[tensor] shape consistency generate transform path and communication cost (#1435)

* [tensor] shape consistency output transform path and communication cost

* polish code

colossalai/tensor/sharding_spec.py

@@ -1,4 +1,15 @@
+import torch
 from colossalai.device.device_mesh import DeviceMesh
+from colossalai.tensor.utils import all_gather_simulator, all_to_all_simulator, shard_simulator
+from copy import deepcopy
+from enum import Enum
+from functools import reduce
+import operator
+
+ALLGATHER_COST = 20
+SHARD_COST = 5
+STEP_PENALTY = 6
+NAN = 'nan'
 
 
 class _DimSpec:
@@ -15,6 +26,7 @@ class _DimSpec:
     def __init__(self, shard_list):
         self.is_replica = len(shard_list) == 0
         self.shard_list = shard_list
+        self.build_difference_2d_dict()
 
     def __eq__(self, other):
         return str(self) == str(other)
@@ -27,11 +39,101 @@ class _DimSpec:
             target += str(dim)
         return target
 
+    def _convert_str_to_shard_list(self, str_spec):
+        '''
+        Conver str_spec into shard_list.
+
+        Argument:
+            str_spec(str): dim spec in str type.
+        '''
+
+        if str_spec == 'R':
+            return []
+        if str_spec == 'S0':
+            return [0]
+        if str_spec == 'S1':
+            return [1]
+        if str_spec == 'S01':
+            return [0, 1]
+
+    def build_difference_2d_dict(self):
+        '''
+        Build a difference maping for 2D device mesh case. It will be used to 
+        compute the difference between DimSpec pairs.
+        '''
+
+        source_spec_list = ['R', 'S0', 'S1', 'S01']

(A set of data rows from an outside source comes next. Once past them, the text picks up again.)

/-- LOOKUP_RESULT (R251, R252, R254): the lookup into register d returns on engine e; `err` says that the
entry read has an uncorrectable error. -/
def Hw.lookupResult (h : Hw) (e d : Nat) (err : Bool) : Hw :=
  match h.passAt? e with
  | none => h
  | some p =>
    match takeAwait (fun a => a.isLookup && a.regs.head? == some d) p.awaits with
    | some (.lookup d tbl key, rest) =>
      let p := { p with awaits := rest }
      match h.tableHit tbl p.frame.epoch key with
      | none => h.setPass e (p.lookupDone d tbl none)
      | some t => if err then (h.eccMiss t).setPass e (p.lookupDone d tbl none) else h.setPass e (p.lookupDone d tbl (some t))
    | _ => h

/-- R257: the pass of engine e is abandoned and restarted from its own start on another engine. -/
def Hw.redispatch (h : Hw) (e : Nat) : Hw :=
  match h.passAt? e with
  | none => h
  | some p =>
    let h := (h.setPk (fun k => { k with passes := k.passes.filter (fun x => x.1 != e) })).endService e
    let h := h.inc PP_CNT_REDISPATCH
    h.setList p.item.home (insertBy h.itemBefore { p.item with list := p.item.home } (h.listAt p.item.home))

/-! ### XGEM admission (R255, R118) -/

/-- The management XGEM port of attachment a: HD_SWIDAN_CFG, where 0xFFFF means the OMCI port, which the
standard associates with the terminal identifier (Table 4-14). -/
def Hw.mgmtPort (h : Hw) (a : Nat) : Nat :=
  let p := h.rd HD_SWIDAN_CFG_XGEM_PORT a
  if p = 0xFFFF then h.rd LN_ATT_STATUS_TERM_ID a else p

/-- R118: a frame on the management port that carries the Swidan EtherType. -/
def Hw.isSwidan (h : Hw) (a port : Nat) (b : List Byte) : Bool :=
  port == h.mgmtPort a && beNat (slice b 12 2) == h.rd HD_SWIDAN_CFG_ETHERTYPE a

/-- R118: a Swidan frame that firmware discards: signature, version, type, length. -/
def swidanBad (b : List Byte) : Bool :=
  let t := beNat (slice b 18 1)
  beNat (slice b 14 4) != 0x5357444E || beNat (slice b 19 1) != 1 || !([1, 2, 5, 6, 8, 9] : List Nat).contains t ||
  decide (b.length < 24 + beNat (slice b 22 2))

/-- R255: the lookup of the XGEM map for a frame of attachment a, delineated and decrypted. -/
def Hw.xgemLook (h : Hw) (a : Nat) (f : Frame) : Hw :=
  match h.tableHit (3 + a) f.epoch (beBytes 2 f.xgem) with
  | none => h.inc PP_XGEM_CNT_MISS a
  | some t =>
    if t.aux = 2 then h.inc PP_XGEM_CNT_MISS a
    else if t.aux = 1 then
      let h := h.inc PP_XGEM_CNT_MGMT a
      if h.isSwidan a f.xgem f.bytes && swidanBad f.bytes then h.inc HD_HERD_CNT_SW_DISC a
      else
        match h.takeBuf f with
        | (some f, h) => h.sendExc f 3 0
        | (none, h) => h
    else h.enterFirst { f with res := (t.r0, t.r1) }

/-- R34, R255: an XGEM frame in the clear, with its payload `b`, on `port` of attachment a takes its tag and is looked up. -/
def Hw.xgemAdmit (h : Hw) (a port : Nat) (b : List Byte) (err : Bool) : Hw :=
  let (f, h) := h.newFrame b 0 (128 + a) err
  h.xgemLook a { f with xgem := port }

end Sys2Proof.Machine
end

+        target_spec_list = ['R', 'S0', 'S1', 'S01']
+        difference_dict = {}
+        for source_spec in source_spec_list:
+            for target_spec in target_spec_list:
+                legal_sharding_dims = []

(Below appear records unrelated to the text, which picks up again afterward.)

-- ==== Sys2Proof/Machine/Herd.lean ====
section
/-! DEFINITION. Wavelength herds and the dispersion estimator (chapter 4): Swidan messages, pointer processing,
members, descriptors, skew blocks, the fit, its application and the fallback (R99 to R128). -/

namespace Sys2Proof.Machine

/-! ### Swidan messages (R117 to R119) -/

/-- Octets padded with zeros to at least `n`. -/
def padTo (n : Nat) (l : List Byte) : List Byte := l ++ List.replicate (n - l.length) 0

/-- The MAC address of attachment a from the signed boot image (Table 16-4). -/
def Hw.attMac (h : Hw) (a : Nat) : Nat := look h.pw.attMac a 0

/-- Table 4-8: a Swidan frame of attachment a. Before the first HELLO the manual names no destination: a free
value (log entry 40, DESIGN CHOICE). -/
def Hw.swidanSend (h : Hw) (a typ : Nat) (seq : Option Nat) (body : List Byte) : Hw :=
  let (dst, h) := match (h.herdAt a).peerMac with
    | some m => (m, h)
    | none => h.takeFree
  let own := (h.herdAt a).seq
  let h := if seq.isNone then h.setHerd a (fun e => { e with seq := (own + 1) % 65536 }) else h
  h.emit (.swidan a (padTo 60 (beBytes 6 dst ++ beBytes 6 (h.attMac a) ++ beBytes 2 (h.rd HD_SWIDAN_CFG_ETHERTYPE a) ++
    beBytes 4 0x5357444E ++ beBytes 1 typ ++ beBytes 1 1 ++ beBytes 2 (seq.getD own) ++ beBytes 2 body.length ++ body)))

/-- SW_EN of attachment a. -/
def Hw.swEn (h : Hw) (a : Nat) : Bool := h.on HD_SWIDAN_CTRL_SW_EN a

/-- Channels c of attachment a that satisfy `p`. -/
def chansWith (n : Nat) (p : Nat → Bool) : List Nat := (List.range n).filter p

/-! ### Members (R101, R109 to R111) -/

/-- The descriptor's active members, 0 while no herd is formed. -/
def Hw.activeOf (h : Hw) (a : Nat) : Nat := h.rd HD_HERD_STATUS_ACTIVE a

/-- Whether a herd is formed on attachment a (R99). -/
def Hw.formed (h : Hw) (a : Nat) : Bool := h.on HD_HERD_STATUS_FORMED a

/-- The position of channel c among the active members (R104). -/
def herdPos (active c : Nat) : Nat := popCount c active

/-- Table 4-9: the cause of channel c; a channel that is OFF counts as LOS. -/
def Hw.memberCause (h : Hw) (a c : Nat) : Nat :=
  if h.on LN_RX_STATUS_ISOLATED a c then 5
  else
    let st := h.rd LN_RX_STATUS_STATE a c
    if st = rxHunt then 2
    else if st != rxSync then 1
    else
      let p := h.rd HD_PTR_STATUS_STATE a c
      if p = 0 then 6 else if p = 2 then 3 else if (h.ptrAt (4 * a + c)).skewBad then 4 else 0

/-- Causes of D0 to D3; 0 for a channel that is no active member. -/
def Hw.memberCauses (h : Hw) (a : Nat) : List Nat :=
  (List.range 4).map (fun c => if bitOf (h.activeOf a) c then h.memberCause a c else 0)

/-- HD_HERD_STATUS.UP and HERD_LOST follow the members. -/
def Hw.herdShow (h : Hw) (a : Nat) : Hw :=
  let up := (chansWith 4 (fun c => bitOf (h.activeOf a) c && h.memberCause a c == 0)).foldl (fun m c => m + 2 ^ c) 0
  (h.wr HD_HERD_STATUS_UP up a).wrB HD_HERD_STATUS_HERD_LOST (h.formed a && up == 0) a

/-- R111: a change of a member makes MEMBER_STATUS due. -/
def Hw.herdMembers (h : Hw) (a : Nat) : Hw :=
  let h := h.herdShow a
  if h.formed a then
    let cs := h.memberCauses a
    if cs = (h.herdAt a).causes then h else h.setHerd a (fun e => { e with causes := cs, statusDue := some h.tick })
  else h

/-- MEMBER_STATUS (R111): sent on a change, and every 8,000 ticks while a member is down. -/
def Hw.memberStatus (h : Hw) (a : Nat) : Hw :=
  match (h.herdAt a).statusDue with
  | none => h
  | some t =>
    if h.formed a ∧ t ≤ h.tick then
      let cs := h.memberCauses a
      let h := h.swidanSend a 4 none (leBytes 1 (h.rd HD_HERD_STATUS_HSEQ a) ++ leBytes 1 (h.rd HD_HERD_STATUS_UP a) ++
        cs.flatMap (leBytes 1))
      h.setHerd a (fun e => { e with statusDue := if cs.any (· != 0) then some (h.tick + 8000) else none })
    else h

/-- Table 4-5, last row: the slices of channel c are discarded and the member is down. -/
def Hw.ptrDrop (h : Hw) (a c : Nat) : Hw :=
  let h := h.setPtr (4 * a + c) (fun p => { p with h0 := none, h1 := none, bad := 0, newRun := 0, skewBad := false })
  (h.wr HD_PTR_STATUS_STATE 0 a c).herdMembers a

/-- R119: PEER is cleared, and the herd and bonding are dissolved. -/
def Hw.herdDissolve (h : Hw) (a : Nat) : Hw :=
  let h := h.setHerd a (fun e => { e with
    desc := none, pendDesc := none, bonded := [], statusDue := none, helloDue := none, causes := [0, 0, 0, 0] })
  let h := (h.wr HD_SWIDAN_CTRL_PEER 0 a).wr HD_HERD_STATUS_FORMED 0 a
  let h := (h.wr HD_HERD_STATUS_HSEQ 0 a).wr HD_HERD_STATUS_ACTIVE 0 a
  (h.wr HD_HERD_STATUS_UP 0 a).wr HD_HERD_STATUS_HERD_LOST 0 a

/-- HELLO_SEND (R119): in O5 with SW_EN, at its entry and every 8,000 ticks until PEER is set. The channel bytes
are the numbers of enabled receivers and burst engines (log entry 40, DESIGN CHOICE). -/
def Hw.helloSend (h : Hw) (a : Nat) : Hw :=
  match (h.herdAt a).helloDue with
  | none => h
  | some t =>
    if h.swEn a ∧ h.rd LN_ATT_STATUS_STATE a = 5 ∧ t ≤ h.tick then
      let down := (chansWith 4 (fun c => h.on LN_RX_CTRL_ENABLE a c)).length
      let up := (chansWith 2 (fun u => h.on LN_TX_CTRL_ENABLE a u)).length
      let h := h.swidanSend a 1 none (leBytes 1 1 ++ leBytes 1 down ++ leBytes 1 up ++ leBytes 1 3 ++ beBytes 6 (h.attMac a))
      h.setHerd a (fun e => { e with helloDue := if h.on HD_SWIDAN_CTRL_PEER a then none else some (h.tick + 8000) })
    else h

/-- HELLO (R119, R117): a head-end HELLO from source address `mac` sets PEER. -/
def Hw.hello (h : Hw) (a mac : Nat) : Hw :=
  if h.swEn a then
    (h.wr HD_SWIDAN_CTRL_PEER 1 a).setHerd a (fun e => { e with peerMac := some mac, helloDue := none })
  else h

/-- HERD_DESC (R112): checked at hand-over and answered; `rowNow` is the row being received on its first
active member. -/
def Hw.herdDesc (h : Hw) (a seq : Nat) (d : HerdDesc) (rowNow : Nat) : Hw :=
  if h.swEn a then
    let code :=
      if (chansWith 4 (fun c => bitOf d.active c && !bitOf (h.rd HD_HERD_CFG_MEMBERS a) c)).isEmpty = false then 1
      else if h.formed a ∧ d.hseq ≠ (h.rd HD_HERD_STATUS_HSEQ a + 1) % 16 then 3
      else if (d.start + 256 - rowNow % 256) % 256 < 20 then 2
      else 0
    let h := h.swidanSend a 3 (some seq) (leBytes 1 d.hseq ++ leBytes 1 code)
    if code = 0 then h.setHerd a (fun e => { e with pendDesc := some d }) else h
  else h

/-- HERD_DESC_SWITCH (R112, R99): START_ROW of the pending descriptor begins. -/
def Hw.herdSwitch (h : Hw) (a : Nat) : Hw :=
  match (h.herdAt a).pendDesc with
  | none => h
  | some d =>
    if h.swEn a ∧ h.on HD_SWIDAN_CTRL_PEER a then
      let h := h.setHerd a (fun e => { e with desc := some d, pendDesc := none, causes := [0, 0, 0, 0] })
      let h := (h.wr HD_HERD_STATUS_FORMED 1 a).wr HD_HERD_STATUS_HSEQ d.hseq a
      (h.wr HD_HERD_STATUS_ACTIVE d.active a).herdMembers a
    else h

/-- TWIN_REPORT (R121): a good report enters the twin average. -/
def Hw.twinReport (h : Hw) (a : Nat) (v : Int) (quality : Nat) : Hw :=
  if h.swEn a ∧ quality = 0 then h.setHerd a (fun e => { e with twins := ((v, h.tick) :: e.twins).take 256 }) else h

/-- RANGE_INFO (R122). -/
def Hw.rangeInfo (h : Hw) (a trt : Nat) : Hw :=
  if h.swEn a then h.setHerd a (fun e => { e with range := some (trt, h.tick) }) else h

/-- BOND_ALLOC (R113, R114): codes 2 more than 16, 1 unknown, 0 accepted. -/
def Hw.bondAlloc (h : Hw) (a seq : Nat) (ids : List Nat) : Hw :=
  if h.swEn a then
    let code := if 16 < ids.length then 2
      else if ids.all (fun i => (h.actAt a).allocs.contains i) then 0 else 1
    let h := h.swidanSend a 10 (some seq) (leBytes 1 code)
    if code = 0 then h.setHerd a (fun e => { e with bonded := ids.map (fun i => (i, 0)) }) else h
  else h

/-- SW_EN_WRITE (R119, Table 4-5): a write of HD_SWIDAN_CTRL. -/
def Hw.swEnWrite (h : Hw) (a v : Nat) : Hw :=
  let h := h.writeWord .HD_SWIDAN_CTRL 0 v a 0
  if bitOf v 0 then h else (h.herdDissolve a).each (List.range 4) (fun h c => h.ptrDrop a c)

/-! ### Pointer processing (R103, R105 to R107) -/

/-- R103: CRC-8 of the low `n` bits of `v`, most significant first. -/
def crc8 (v : Nat) : Nat → Nat → Nat
  | 0, c => c
  | n + 1, c =>
    let t := bitOf c 7 != bitOf v n
    crc8 v n (if t then (c * 2 % 256) ^^^ 7 else c * 2 % 256)

/-- Table 4-3: the fields of a herd overhead word. -/
def hohOf (w : Nat) : Hoh :=
  { ptr := bits w 51 13, act := bits w 49 2, row := bits w 41 8, hseq := bits w 37 4, pos := bits w 35 2 }

/-- R103: the HOH is valid, its CRC apart. -/
def Hw.hohValid (h : Hw) (a c : Nat) (x : Hoh) : Bool :=
  let e := h.herdAt a
  x.act != 3 && decide (x.ptr ≤ 8119) &&
  (x.hseq == h.rd HD_HERD_STATUS_HSEQ a || (match e.pendDesc with
    | some d => d.hseq == x.hseq
    | none => false)) &&
  (!h.formed a || !bitOf (h.activeOf a) c || x.pos == herdPos (h.activeOf a) c)

/-- R105: the pointer after a stuff: 1 positive, 2 negative. -/
def ptrAfter (p act : Nat) : Nat := if act = 1 then (p + 8) % 8120 else (p + 8112) % 8120

/-- Table 4-4: what the HOH of frames m − 1, m and m + 1 say of frame m. -/
inductive Stuff where
  | none
  | unconf
  | exec (act : Nat) (infer : Bool)
  deriving DecidableEq, Repr

/-- The HOH announces stuff at pointer p: its ACT, 0 where it does not. -/
def announces (p : Nat) : Option Hoh → Nat
  | some x => if x.ptr = p ∧ (x.act = 1 ∨ x.act = 2) then x.act else 0
  | Option.none => 0

/-- The HOH carries pointer p with ACT none. -/
def plain (p : Nat) : Option Hoh → Bool
  | some x => x.ptr == p && x.act == 0
  | Option.none => false

/-- Table 4-4. -/
def stuffOf (p : Nat) (h0 h1 h2 : Option Hoh) : Stuff :=
  let a0 := announces p h0
  let a1 := announces p h1
  if a0 ≠ 0 ∧ a0 = a1 then .exec a0 false
  else if h0.isNone ∧ a1 ≠ 0 ∧ plain (ptrAfter p a1) h2 = true then .exec a1 true
  else if a0 ≠ 0 ∧ h1.isNone ∧ plain (ptrAfter p a0) h2 = true then .exec a0 true
  else if a0 ≠ 0 ∧ plain p h1 = true then .unconf
  else .none

/-- R106: the stuff of frame `m` is decided; `h2` is the HOH of frame m + 1. -/
def Hw.stuffDecision (h : Hw) (a c m : Nat) (h2 : Option Hoh) : Hw :=
  let k := 4 * a + c
  let s := h.ptrAt k
  let p := h.rd HD_PTR_STATUS_PTR a c
  match stuffOf p s.h0 s.h1 h2 with
  | .none => h
  | .unconf => h.inc HD_PTR_CNT_UNCONF a c
  | .exec act infer =>
    if (match s.lastStuff with
      | some l => decide (m < l + 4)
      | none => false) then h.inc HD_PTR_CNT_SPACING a c
    else
      let h := (h.setPtr k (fun s => { s with lastStuff := some m })).wr HD_PTR_STATUS_PTR (ptrAfter p act) a c
      let h := h.inc (if act = 1 then HD_PTR_CNT_POS else HD_PTR_CNT_NEG) a c
      if infer then h.inc HD_PTR_CNT_INFER a c else h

+                spec_pair = (deepcopy(source_spec), deepcopy(target_spec))
+                source_shard_list = self._convert_str_to_shard_list(source_spec)

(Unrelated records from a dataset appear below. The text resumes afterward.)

/-- R163: the frame goes to the responder of instance i. -/
def Hw.toResponder (h : Hw) (i : Nat) (b : List Byte) : Bool :=
  match h.respBody i b with
  | none => false
  | some r =>
    let et := beNat (slice r 0 2)
    let da := beNat (slice b 0 6)
    let ptp := h.tsEn i enPtp && ((et == 0x88F7 && (da == h.portMac i || da == 0x011B19000000 || da == 0x0180C200000E)) ||
      (match h.respUdp i r true with | some p => p == 319 || p == 320 | none => false))
    let ntp := h.tsEn i enNtp && (match h.respUdp i r false with | some p => p == 123 | none => false)
    let esmc := h.tsEn i enEsmc && et == 0x8809 && beNat (slice r 2 1) == 0x0A
    let v4 := netOrder 4 (h.cfg TS_PORT_IPV4 i)
    let v6 := netOrder 16 (h.cfg TS_PORT_IPV6 i)
    let arp := h.tsEn i enArp && ((et == 0x0806 && beNat (slice r 8 2) == 1 && v4 != 0 && beNat (slice r 26 4) == v4) ||
      (et == 0x86DD && beNat (slice r 8 1) == 58 && beNat (slice r 42 1) == 135 && v6 != 0 && beNat (slice r 50 16) == v6))
    ptp || ntp || esmc || arp

/-- R171: messageType of a frame that goes to the responder as PTP: over Ethernet or over UDP. -/
def Hw.ptpType (h : Hw) (i : Nat) (b : List Byte) : Option Nat :=
  match h.respBody i b with
  | none => none
  | some r =>
    if beNat (slice r 0 2) = 0x88F7 then some (beNat (slice r 2 1) % 16)
    else
      match h.respUdp i r true with
      | some p =>
        let o := if beNat (slice r 0 2) = 0x0800 then 2 + 4 * (beNat (slice r 2 1) % 16) + 8 else 50
        if p = 319 ∨ p = 320 then some (beNat (slice r o 1) % 16) else none
      | none => none

/-- R225, R276, R336: frames that wait in the FIFO of port n enter PACKET while it takes them. -/
def Hw.portAdmit (h : Hw) (n : Nat) : Nat → Hw
  | 0 => h
  | k + 1 =>
    match (h.portAt n).rx with
    | [] => h
    | f :: t =>
      if h.runs rgPacket && !h.sourceHeld n then
        Hw.portAdmit ((h.setPort n (fun p => { p with rx := t })).secEnter n f) n k
      else h

/-- R227 to R229: a MAC control frame that passed the checks. -/
def Hw.macControl (h : Hw) (n : Nat) (b : List Byte) : Hw :=
  let da := beNat (slice b 0 6)
  let f := h.cfg PF_PORT_FLAGS n
  if beNat (slice b 14 2) = 1 ∧ (da = 0x0180C2000001 ∨ da = h.portMac n) then
    let h := h.inc PF_MAC_CNT_RX_PAUSE n
    if bitOf f 1 then
      let rate := if h.on PF_QUAD_CFG_MODE (n / 4) then 100 else if h.on PF_QUAD_CFG_RATE (n / 4) then 25 else 10
      let t := beNat (slice b 16 2)
      let cyc := (t * 512 * 15552 + rate * 10000 - 1) / (rate * 10000)
      h.setPort n (fun p => { p with pause := if t = 0 then none else some cyc })
    else h
  else h.inc PF_MAC_CNT_RX_MACCTL n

+                target_shard_list = self._convert_str_to_shard_list(target_spec)
+
+                # source same as target
+                if source_shard_list == target_shard_list:
+                    difference = 0
+
+                # all_gather(source) -> target
+                elif len(source_shard_list
+                        ) == len(target_shard_list) + 1 and source_shard_list[:-1] == target_shard_list:
+                    difference = ALLGATHER_COST
+
+                # shard(source) -> target
+                elif len(source_shard_list) == len(
+                        target_shard_list) - 1 and source_shard_list == target_shard_list[:-1] and target_shard_list[
+                            -1] not in source_shard_list:
+                    difference = SHARD_COST
+
+                # S1 -> S0 or S0 -> S1
+                elif len(source_shard_list) == len(target_shard_list):
+                    # source -> R -> target
+                    difference = ALLGATHER_COST + STEP_PENALTY + SHARD_COST
+
+                # R -> S01
+                elif len(source_shard_list) == len(target_shard_list) - 2:
+                    difference = SHARD_COST + STEP_PENALTY + SHARD_COST
+
+                # S01 -> R
+                elif len(source_shard_list) == len(target_shard_list) + 2:
+                    difference = ALLGATHER_COST + STEP_PENALTY + ALLGATHER_COST
+
+                # S1 -> S01
+                elif len(source_shard_list) == len(target_shard_list) - 1:
+                    difference = ALLGATHER_COST + STEP_PENALTY + SHARD_COST + STEP_PENALTY + SHARD_COST
+
+                # S01 -> S1
+                elif len(source_shard_list) == len(target_shard_list) + 1:
+                    difference = ALLGATHER_COST + STEP_PENALTY + ALLGATHER_COST + STEP_PENALTY + SHARD_COST
+
+                else:
+                    difference = NAN
+                difference_dict[spec_pair] = difference
+
+        self.difference_dict = difference_dict
+
     def difference(self, other):
         '''
-        This function is temporarily NOT implemented, it will be codesigned with ShapeConsistency feature.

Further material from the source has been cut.